## WHAT TO WORK ON:
Look through the listing below and report the lines that have the word "induction" in them.

************

theorem disablePort (p : Port) (hs : P s) : P (s.disablePort p) := by
  unfold State.disablePort
  dsimp only
  split
  · split <;> exact h.changePort _ _ _ hs
  · exact hs
  · exact hs
  · exact h.setPort ⟨rfl, id, id⟩ hs

/-! ### Feed cells and source ticks -/

theorem countUnbooked (p : Port) (hs : P s) : P (s.countUnbooked p) := h.setPort ⟨rfl, id, id⟩ hs

theorem watchedCell (i : SrcId) (x : Source) (c : Cell) (hx : s.source i = some x) (hs : P s) : P (s.watchedCell x c) := by
  have h2 := (touched_continuity c.seq x).trans (touched_counting _)
  have h3 := h2.trans (touched_policing _)
  unfold State.watchedCell
  dsimp only
  split
  · exact h.source s i x _ hx h2 hs
  · split
    · obtain ⟨hp, hl⟩ := replicate_frame c.payload (policing (counting (continuity c.seq x).1)).1.legs s.ports
      refine h.source _ i x _ hx (h3.trans (touched_legs hl)) (h.ports s _ (fun p => ?_) hs)
      obtain ⟨q, hq, -, hb⟩ := hp p
      rw [hq]
      exact ⟨rfl, id, hb⟩
    · exact h.source s i x _ hx h3 hs

theorem feedCell (p : Port) (c : Cell) (hs : P s) : P (s.feedCell p c) := by
  unfold State.feedCell
  split
  · exact h.countUnbooked _ hs
  · next x hx =>
    split
    · exact h.countUnbooked _ hs
    · exact h.watchedCell _ x c hx hs

theorem sourceTickIf (i : SrcId) (want : WatchStep → Bool) (hs : P s) : P (s.sourceTickIf i want) := by
  have hn : ∀ x t, s.nextTick i = some (x, t) → ∃ y, s.source i = some y ∧ Touched y x := by
    intro x t hx
    unfold State.nextTick at hx
    split at hx
    · next y hy =>
      split at hx
      · cases hx; exact ⟨y, hy, touched_ticks y _⟩
      · cases hx
    · cases hx
  unfold State.sourceTickIf
  split
  · exact hs
  · next x t hx =>
    obtain ⟨y, hy, hxy⟩ := hn x t hx
    have h1 := h.source s i y _ hy (hxy.trans (touched_watchTick (s.demanded i) t x)) hs
    dsimp only
    split
    · split
      · exact h.raise _ h1
      · exact h1
    · exact hs

/-! ### Cells in and out -/

/-- An arriving cell that passes the header check and is no time cell changes nothing that the property looks at; of a time cell its
own reading decides (R4, R5). -/
theorem takeCell (p : Port) (bytes : List Byte) (ht : ∀ u v, P u → P (State.timeCell u p v)) (hs : P s) : P (s.takeCell p bytes) := by
  unfold State.takeCell
  split
  · have h1 : P (s.endFailRun p) := h.setPort ⟨rfl, id, id⟩ hs
    unfold State.sortCell
    split
    · exact h1
    · split
      · exact h.managementCell _ _ h1
      · split
        · exact ht _ _ h1
        · exact h.countUnbooked _ h1
    · split
      · exact h.managementCell _ _ h1
      · split
        · exact ht _ _ h1
        · exact h.feedCell _ _ h1
  · unfold State.failCell
    dsimp only
    have h1 := h.setPort
      (r := { s.port p with headerErrors := (s.port p).headerErrors + 1, failRun := (s.port p).failRun + 1 }) (p := p) ⟨rfl, id, id⟩ hs
    split
    · exact h.loseLine _ _ _ h1
    · exact h1

theorem fillPlace (p : Port) (hs : P s) : P (s.fillPlace p) := by
  unfold State.fillPlace
  split
  · exact h.appendWaiting _ hs
  · split
    · split
      · exact h.deliverNotice hs
      · exact hs
    · exact hs
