-- ==== Sys2Proof/Proofs/Capacity.lean ====
section
/-! PORT CAPACITY (R11): the model's evaluation points find the first instant at which a load exceeds the value. -/

namespace Sys2Proof.Machine

/-! ## The model's parts are the statements' reserved fields (R55, R56) -/

theorem partsOf_eq {nt : Word} {b : Booking} (h : b.state.reserves = true) :
    partsOf nt b = b.reserved.map (partOf nt b.state.isRunning) := by
  unfold partsOf Booking.reserved
  cases hs : b.state <;> simp [hs, BookingState.reserves] at h <;> cases b.pending <;>
    simp [BookingState.reserves, BookingState.isEnded]

theorem countsAt_partsOf {nt : Word} {b : Booking} (h : b.state.reserves = true) (q : Port) (x : Int) :
    countsAt (Part.onPort q) x (partsOf nt b) = b.shareAt nt (Fields.onPort q) x := by
  have hholds : (fun p : Part => p.holds x) ∘ partOf nt b.state.isRunning
      = fun g => decide (g.opens nt b.state.isRunning ≤ x) && decide (x < g.shuts nt) := rfl
  have hshare : Part.onPort q ∘ partOf nt b.state.isRunning = Fields.onPort q := rfl
  rw [partsOf_eq h, countsAt, List.filter_map, List.map_map, hshare, hholds, Booking.shareAt]
  exact List.foldl_eq_foldr ..

theorem shareAt_of_ended {nt : Word} {b : Booking} (h : b.reserved = []) (f : Fields → Nat) (x : Int) :
    b.shareAt nt f x = 0 := by
  rw [Booking.shareAt, h]
  rfl

/-- The compared bookings, as the model reads them for PORT CAPACITY. -/
def comparedOf (s : State) : List (List Part) := (s.bookings.filter fun e => e.2.state.reserves).map fun e => partsOf s.time.nt e.2

theorem sumAt_comparedOf (s : State) (q : Port) (x : Int) :
    sumAt (Part.onPort q) x (comparedOf s)
      = totalAt s.time.nt (Fields.onPort q) x (s.bookings.filter fun e => e.2.state != .extended) := by
  unfold sumAt comparedOf totalAt
  rw [List.map_map]
  induction s.bookings with
  | nil => rfl
  | cons e t ih =>
    by_cases hr : e.2.state.reserves = true
    · have hx : (e.2.state != .extended) = true := by cases hs : e.2.state <;> simp [hs, BookingState.reserves] at hr ⊢
      rw [List.filter_cons, if_pos hr, List.filter_cons, if_pos hx, List.map_cons, List.map_cons, List.sum_cons, List.sum_cons, ih]
      exact congrArg (· + _) (countsAt_partsOf hr q x)
    · rw [List.filter_cons, if_neg hr, ih]
      by_cases hx : (e.2.state != .extended) = true
      · have hnone : e.2.reserved = [] := by
          unfold Booking.reserved
          cases hs : e.2.state <;> simp [hs, BookingState.reserves] at hr hx ⊢
        rw [List.filter_cons, if_pos hx, List.map_cons, List.sum_cons, shareAt_of_ended hnone, Nat.zero_add]
      · rw [List.filter_cons, if_neg hx]

/-! ## The evaluation points (R60) -/

theorem earliest_mem {l : List Int} {x : Int} (h : earliest l = some x) : x ∈ l := by
  induction l generalizing x with
  | nil => simp [earliest] at h
  | cons y l ih =>
    unfold earliest at h
    split at h
    · next z hz =>
      obtain rfl : min y z = x := by simpa using h
      obtain hm | hm : min y z = y ∨ min y z = z := by omega
      · rw [hm]
        exact List.mem_cons_self ..
      · rw [hm]
        exact List.mem_cons_of_mem _ (ih hz)
    · obtain rfl : y = x := by simpa using h
      exact List.mem_cons_self ..

theorem earliest_eq {l : List Int} {x : Int} (hx : x ∈ l) (hmin : ∀ y ∈ l, x ≤ y) : earliest l = some x := by
  induction l with
  | nil => simp at hx
  | cons y l ih =>
    have hy : x ≤ y := hmin y (List.mem_cons_self ..)
    unfold earliest
    cases he : earliest l with
    | none =>
      have hl : l = [] := by
        cases l with
        | nil => rfl
        | cons z l =>
          unfold earliest at he
          split at he <;> simp at he
      subst hl
      obtain rfl : x = y := by simpa using hx
      rfl
    | some z =>
      have hz : z ∈ l := earliest_mem he
      obtain rfl | hx := List.mem_cons.1 hx
      · exact congrArg some (Int.min_eq_left (hmin z (List.mem_cons_of_mem _ hz)))
      · obtain rfl : z = x := by simpa [he] using ih hx fun w hw => hmin w (List.mem_cons_of_mem _ hw)
        exact congrArg some (Int.min_eq_right hy)

theorem foldl_max_le {l : List Nat} {n m : Nat} (h : ∀ a ∈ l, a ≤ m) (hn : n ≤ m) : l.foldl max n ≤ m := by
  induction l generalizing n with
  | nil => exact hn
  | cons a l ih =>
    exact ih (fun b hb => h b (List.mem_cons_of_mem _ hb)) (Nat.max_le.2 ⟨hn, h a (List.mem_cons_self ..)⟩)

theorem le_foldl_max {l : List Nat} {n a : Nat} (h : a ∈ l ∨ a ≤ n) : a ≤ l.foldl max n := by
  induction l generalizing n with
  | nil => simpa using h
  | cons b l ih =>
    refine ih ?_
    obtain h | h := h
    · obtain rfl | h := List.mem_cons.1 h
      · exact .inr (Nat.le_max_right ..)
      · exact .inl h
    · exact .inr (Nat.le_trans h (Nat.le_max_left ..))

/-- A booking counts for no less at an instant that every part holding another one holds too. -/
theorem countsAt_mono {f : Part → Nat} {x a : Int} {ps : List Part} (h : ∀ p ∈ ps, p.holds x = true → p.holds a = true) :
    countsAt f x ps ≤ countsAt f a ps := by
  refine foldl_max_le (fun n hn => le_foldl_max (.inl ?_)) (Nat.zero_le _)
  obtain ⟨p, hp, rfl⟩ := List.mem_map.1 hn
  obtain ⟨hp, hx⟩ := List.mem_filter.1 hp
  exact List.mem_map_of_mem (List.mem_filter.2 ⟨hp, h p hp hx⟩)

theorem sumAt_mono {f : Part → Nat} {x a : Int} {c : List (List Part)}
    (h : ∀ ps ∈ c, ∀ p ∈ ps, p.holds x = true → p.holds a = true) : sumAt f x c ≤ sumAt f a c :=
  List.sum_le_sum fun ps hps => countsAt_mono (h ps hps)

/-- The last evaluation point up to an instant carries at least its load. -/
theorem exists_point {f : Part → Nat} {x : Int} (hx : 0 ≤ x) (c : List (List Part)) :
    ∃ a ∈ 0 :: (starts c).filter fun a => 0 < a, a ≤ x ∧ sumAt f x c ≤ sumAt f a c := by
  let points := 0 :: (starts c).filter fun a => 0 < a
  have hne : (points.toFinset.filter fun a => a ≤ x).Nonempty := ⟨0, by simp [points, hx]⟩
  obtain ⟨a, ha, hmax⟩ := Finset.exists_max_image _ id hne
  simp only [Finset.mem_filter, List.mem_toFinset, id] at ha hmax
  refine ⟨a, ha.1, ha.2, sumAt_mono fun ps hps p hp hold => ?_⟩
  simp only [Part.holds, Bool.and_eq_true, decide_eq_true_eq] at hold ⊢
  refine ⟨?_, Int.lt_of_le_of_lt ha.2 hold.2⟩
  by_cases h0 : 0 < p.from_
  · have hstart : p.from_ ∈ starts c := List.mem_flatMap.2 ⟨ps, hps, List.mem_map_of_mem hp⟩
    exact hmax p.from_ ⟨by simp [points, hstart, h0], hold.1⟩
  · exact Int.le_trans (Int.not_lt.1 h0) (hmax 0 ⟨by simp [points], hx⟩)

/-! ## What PORT CAPACITY finds -/

section
variable (s : State) (p : Port) (v : Nat)

/-- The load PORT CAPACITY compares at an offset. -/
def State.loadAt (x : Int) : Nat := totalAt s.time.nt (Fields.onPort p) x (s.bookings.filter fun e => e.2.state != .extended)

/-- The offsets PORT CAPACITY evaluates. -/
def State.loadPoints : List Int := 0 :: (starts (comparedOf s)).filter fun a => 0 < a

theorem peakOver_eq : peakOver s p v
    = (earliest (s.loadPoints.filter fun x => v < s.loadAt p x)).map fun x => (x, s.loadAt p x) := by
  unfold peakOver overAt State.loadAt
  simp only [Nat.add_zero, ← sumAt_comparedOf]
  rfl

variable {s p v}

theorem loadPoints_nonneg {x : Int} (hx : x ∈ s.loadPoints) : 0 ≤ x := by
  obtain rfl | hx := List.mem_cons.1 hx
  · exact Int.le_refl 0
  · exact Int.le_of_lt (by simpa using (List.mem_filter.1 hx).2)

theorem exists_loadPoint {x : Int} (hx : 0 ≤ x) (p : Port) : ∃ a ∈ s.loadPoints, a ≤ x ∧ s.loadAt p x ≤ s.loadAt p a := by
  obtain ⟨a, ha, hle, hload⟩ := exists_point (f := Part.onPort p) hx (comparedOf s)
  rw [sumAt_comparedOf, sumAt_comparedOf] at hload
  exact ⟨a, ha, hle, hload⟩

theorem peakOver_none (h : ∀ x : Int, 0 ≤ x → s.loadAt p x ≤ v) : peakOver s p v = none := by
  have hnone : (s.loadPoints.filter fun x => v < s.loadAt p x) = [] :=
    List.filter_eq_nil_iff.2 fun x hx => by simpa using h x (loadPoints_nonneg hx)
  rw [peakOver_eq, hnone]
  rfl

theorem peakOver_first {x : Int} (hx : 0 ≤ x) (hv : v < s.loadAt p x) (hfirst : ∀ y : Int, 0 ≤ y → y < x → s.loadAt p y ≤ v) :
    peakOver s p v = some (x, s.loadAt p x) := by
  have hleast (a : Int) (ha : a ∈ s.loadPoints) (hl : v < s.loadAt p a) : x ≤ a := by
    by_contra hlt
    exact absurd (hfirst a (loadPoints_nonneg ha) (Int.not_le.1 hlt)) (Nat.not_le.2 hl)
  obtain ⟨a, ha, hle, hload⟩ := exists_loadPoint (s := s) hx p
  obtain rfl : a = x := Int.le_antisymm hle (hleast a ha (Nat.lt_of_lt_of_le hv hload))
  rw [peakOver_eq, earliest_eq (x := a)]
  · rfl
  · exact List.mem_filter.2 ⟨ha, by simpa using hv⟩
  · intro y hy
    obtain ⟨hy, hl⟩ := List.mem_filter.1 hy
    exact hleast y hy (by simpa using hl)

theorem State.setCapacity_stores {n : Nat}
    (h : (s.port p).capacity < min n 48000 ∨ ¬ min n 48000 < s.installed p ∧ peakOver s p (min n 48000) = none) :
    s.setCapacity p n = ⟨s.setPort p { s.port p with capacity := min n 48000 }, .done,
      .portCapacity ⟨min n 48000, decide (48000 < n)⟩⟩ := by
  have hclamped : (n != min n 48000) = decide (48000 < n) := by
    rw [Bool.eq_iff_iff, bne_iff_ne, decide_eq_true_iff]
    omega
  unfold State.setCapacity
  dsimp only [Config.capacityMax]
  rw [hclamped]
  by_cases hc : (s.port p).capacity < min n 48000
  · rw [if_pos hc]
  · obtain ⟨hi, hn⟩ := h.resolve_left hc
    rw [if_neg hc, if_neg hi, hn]

end

/-- Settles O12: the installed bandwidth is compared first, then the load at the evaluation points. -/
theorem portCapacityIsBounded : Obligations.PortCapacityIsBounded := by
  intro s o rest h u n v
  have hlen : o.badLength 3 = false := by simp [h.badLength]
  have hwork {t : State} {r : Result} {d : AnswerData}
      (hw : (if u.mgmt.mode = .frozen then ⟨u, .mode, .empty⟩ else onPort o 3 u fun p => u.setCapacity p n) = (⟨t, r, d⟩ : Reply)) :
      Answers .portCapacity s o t r d :=
    h.answers (by unfold exec execPortCapacity; rfl) (by rw [hlen]; exact hw)
  refine ⟨fun hm => hwork (if_pos hm), fun hm hp => hwork ?_, fun p hm hp => ?_⟩
  · rw [if_neg (show u.mgmt.mode ≠ .frozen from hm), h.onPort_range hp]
  · intro load stored
    have hset {t : State} {r : Result} {d : AnswerData} (hw : u.setCapacity p n = ⟨t, r, d⟩) : Answers .portCapacity s o t r d :=
      hwork (by rw [if_neg (show u.mgmt.mode ≠ .frozen from hm), h.onPort hp, hw])
    refine ⟨fun hc => hset (State.setCapacity_stores (.inl hc)), fun hc => ⟨fun hi => hset ?_, fun hi => ⟨fun hl => ?_, ?_⟩⟩⟩
    · unfold State.setCapacity
      exact (if_neg (Nat.not_lt.2 hc)).trans (if_pos hi)
    · exact hset (State.setCapacity_stores (.inr ⟨Nat.not_lt.2 hi, peakOver_none hl⟩))
    · intro x hx hv hfirst
      refine hset ?_
      have hpeak : peakOver u p v = some (x, load x) := peakOver_first (s := u) hx hv hfirst
      unfold State.setCapacity
      refine (if_neg (Nat.not_lt.2 hc)).trans ((if_neg (Nat.not_lt.2 hi)).trans ?_)
      rw [show peakOver u p (min n Config.capacityMax) = _ from hpeak]
      rfl

end Sys2Proof.Machine
end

************

## SOLUTION BELOW:
  induction s.bookings with
  induction l generalizing x with
  induction l with
  induction l generalizing n with
  induction l generalizing n with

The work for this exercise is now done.